Power Query accomplishes this by scanning the first hundred or so rows to determine the most appropriate data type for each field of your table. As awesome as this is, sometimes it makes a mistake. The most common example I've encountered is that my currency fields are marked as text. This can throw your models way off, especially for aggregates.

Many users may close out of the Power Query editor right after connecting to their data source, and they won't realize the error until the model is being constructed. Once found, the fastest way to correct this is to use the Data Type feature in the Modeling section of the ribbon, as opposed to opening the query editor.

However, changing the data type here does not change the M script in the Power Query editor.

So what's the difference? Well, it seems like setting the data type in the report design ribbon allows the model to refresh faster. I set up a spreadsheet with 6 columns, each with all rows filled in with a single integer, 1. I added one additional text column just to provide some filtering capabilities.

I then connected to the the worksheet with Power Query. I created 3 queries.

1. Connects to the data source and changes the data type.

2. Connects to the data source but does NOT change the data type. I changed the data type for this query using the report design UI (DAX).

3. Connects to the data source but does NOT change the data type. I'm using this one as the Control of sorts.

After loading the model into Power BI and setting the data types accordingly. I timed the refresh...

We can see in the screenshot that the Control is fastest, which is to be expected, though not by much. The surprising part is, by setting the data types within the Power Query editor with M, it's almost twice as slow than if you do it within the report design UI ribbon.
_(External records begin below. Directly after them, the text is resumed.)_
/-- Settles O46: the message by its ring, then the tagged message by its tag and the armed ring. -/
theorem messageEvents : Obligations.MessageEvents := by
  intro s c id p hp ht hs
  have hid := State.packet_id hp
  refine ⟨fun h => messageArrival_held hp ht hs h, fun h me m hme hm hk => ⟨fun hr => messageArrival_noRing hp ht hs h hme hm hr,
    fun r hr => ?ring⟩, fun _ _ htag h => taggedArrival_waits hp ht hs htag h,
    fun m tag htag hm hh hrel => ⟨fun hnone => taggedArrival_unbound hp ht hs htag hm hh hrel hnone, fun t head tail cfg ht' => ?tagged⟩⟩
  case tagged =>
    intro s1 h0 h4 h8 e n he he' hn hn'
    exact taggedArrival_bound hp ht hs htag hm hh hrel ht' h0 h4 h8 ⟨he, he'⟩ ⟨hn, hn'⟩
  case ring =>
    have hx := messageArrival_ring hp ht hs h hme hm hr
    have hthere (h1 : m.att ≠ .detached) (h2 : m.st ≠ .held) (h3 : m.st ≠ .leaving) :
        ¬(m.att = .detached ∨ m.st = .held ∨ m.st = .leaving) := by simp [h1, h2, h3]
    refine ⟨fun hg => hx.trans (congrArg _ (State.ringArrival_gone hg)),
      fun h1 h2 h3 hfull => hx.trans (congrArg _ (State.ringArrival_full (hthere h1 h2 h3) hfull)),
      fun h1 h2 h3 hfull hrel => hx.trans (congrArg _ ?early), fun h1 h2 h3 hfull hrel => ⟨_, hx, ?appends⟩⟩
    case early => rw [State.ringArrival_early (hthere h1 h2 h3) hfull hrel, hid]
    case appends =>
      rw [← hid]
      exact State.ringArrival_appends (State.packet_lt hp) hk (hthere h1 h2 h3) (fun h => hfull (.inl h)) (fun h => hfull (.inr h)) hrel

end Sys2Proof.Machine
end

section
/-! SUPPORT. Streams at work and the gang window (R296, R299, R303), and the settling of O47. -/

namespace Sys2Proof.Machine

open Sys2Proof

/-! ## The read of an element -/

theorem State.homeReach_mem (s : State) (c pa : Nat) : (s.homeReach c pa).2.mem = s.mem := by
  unfold State.homeReach
  dsimp only
  rfl

theorem State.reach_mem (s : State) (w : Who) (l : Look) (n : Nat) : (s.reach w l n).2.mem = s.mem := by
  unfold State.reach
  split
  · split
    · rfl
    · exact State.homeReach_mem ..
  · exact State.homeReach_mem ..
  · split <;> rfl
  · rfl
  · rfl
  · rfl

theorem State.latency_mem (s : State) (n : Nat) : (s.latency n).2.mem = s.mem := rfl

theorem State.engReach_mem (s : State) (w : Who) (p : Ptr) : (s.engReach w p).2.mem = s.mem := by
  unfold State.engReach
  obtain ⟨walked, hwalked⟩ : ∃ f, s.walk w.ctx = f := ⟨_, rfl⟩
  rw [hwalked]
  dsimp only
  rw [State.latency_mem]
  split
  · split
    · split
      · rfl
      · exact State.homeReach_mem ..
    · rfl
  · rfl
  · exact State.reach_mem ..
  · exact State.reach_mem ..
  · rfl

/-- A QPOP that no operation of the core waits with serves nothing (R299). -/
theorem State.queueServe_none {s : State} {c q : Nat} (h : ∀ o ∈ (s.core c).ops, State.takes q (s.queue c q).claim o = false) :
    s.queueServe c q = s := by
  unfold State.queueServe
  dsimp only
  rw [List.filter_eq_nil_iff.mpr fun o ho => by rw [h o ho]; exact Bool.false_ne_true]
  rfl

section
variable {s : State} {c n : Nat} {x : Stream} {G : Group}

theorem State.stream_lt (h : s.stream? c n = some x) : c < 768 ∧ n < 8 := by
  have hn : n < 8 := by
    by_contra hn
    rw [State.stream?, Vector.getElem?_eq_none (by omega)] at h
    exact absurd h (by simp)
  refine ⟨?_, hn⟩
  by_contra hc
  rw [State.stream?, State.core_of_le (by omega)] at h
  simp [Core.reset, hn] at h

theorem descQueue_lt (d : Vector Word 16) : descQueue d < 8 := by
  unfold descQueue
  omega

/-- A state whose queue takes an element and whose stream goes on (R296). -/
def State.elemAsked (s : State) (c n : Nat) (x : Stream) : State :=
  (s.fresh.2.setQueue c (descQueue x.desc) { s.fresh.2.queue c (descQueue x.desc) with
    elems := (s.fresh.2.queue c (descQueue x.desc)).elems ++
      [⟨s.fresh.1, n, descAddr x.desc x.next, descEsz x.desc, none, false, none⟩] }).setStream c n (some
    { x with next := x.next + 1, running := !decide (x.next + 1 ≥ descCount x.desc),
             finished := decide (x.next + 1 ≥ descCount x.desc) })

theorem State.elemAsked_core (hc : c < 768) : (s.elemAsked c n x).core c = { s.core c with
    queues := (s.core c).queues.setIfInBounds (descQueue x.desc) { s.queue c (descQueue x.desc) with
      elems := (s.queue c (descQueue x.desc)).elems ++
        [⟨s.fresh.1, n, descAddr x.desc x.next, descEsz x.desc, none, false, none⟩] }
    streams := (s.core c).streams.setIfInBounds n (some
      { x with next := x.next + 1, running := !decide (x.next + 1 ≥ descCount x.desc),
               finished := decide (x.next + 1 ≥ descCount x.desc) }) } := by
  rw [State.elemAsked, State.setStream, State.core_modCore _ _ _ hc, State.setQueue, State.core_modCore _ _ _ hc, State.fresh_core]
  rfl

/-- STREAM_ELEMENT_READ of a stream that may read: the element is asked, the answer awaited (R296). -/
theorem exec_streamElementRead (hx : s.stream? c n = some x) (hr : x.running = true) (hG : s.group? c x.slot = some G)
    (hst : ∀ k, s.crew? G.ctx G.crew = some k → k.st ≠ .suspending) (hroom : (s.queue c (descQueue x.desc)).elems.length < 384)
    (hu : s.undone c x.before = []) (hfull : Ptr.space (descAddr x.desc x.next) ≠ 1 → s.bufferFull c = false) :
    ∃ t : State, t.cores = (s.elemAsked c n x).cores ∧ t.mem = s.mem ∧
      exec (.streamElementRead c n) s = .next (t.queueServe c (descQueue x.desc)) := by
  have hpaused : ((s.crew? G.ctx G.crew).any fun k => k.st == .suspending) = false := by
    cases hk : s.crew? G.ctx G.crew with
    | none => rfl
    | some k => simpa using hst k hk
  have hbuf : (s.bufferFull c && Ptr.space (descAddr x.desc x.next) != 1) = false := by
    by_cases h : Ptr.space (descAddr x.desc x.next) = 1
    · simp [h]
    · rw [hfull h, Bool.false_and]
  have hexec : exec (.streamElementRead c n) s = execStreamElementRead c n s := rfl
  have hcores := State.engReach_cores
  have hmem := State.engReach_mem
  obtain ⟨reach, hreach⟩ : ∃ f, State.engReach = f := ⟨_, rfl⟩
  rw [hreach] at hcores hmem
  rw [hexec, execStreamElementRead, hx, hreach]
  dsimp only
  rw [hr, hG]
  dsimp only
  rw [if_neg (by simp), if_neg (by rw [hpaused, hbuf, hu]; simpa using hroom)]
  refine ⟨_, ?_, ?_, rfl⟩
  · split
    · exact hcores ..
    · exact hcores ..
  · split
    · exact hmem ..
    · exact hmem ..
The refresh might be faster... but what about the actual data model and visuals? Maybe the charts and graphs update/react faster with the Power Query M method (since it looks like the data types are applied before they hit the Power BI model)? Well, I created several graphs repeatedly layered across the report, each using the separate methods.

Perhaps I need a bigger data set to see the difference in speed, but I see none. Both methods seem to have the same speed when updating and reacting to filter changes.

The only down side I can see to applying the data types via the report design UI ribbon, is that the types will be removed if the sources' column names change at all, which can be an hard to catch and reapply. Though, I still have to recommend setting the data types within the Power Query editor, because it's a sure way your model is using all the correct data types from the start. It may take longer to refresh, but it looks to me like it's more robust.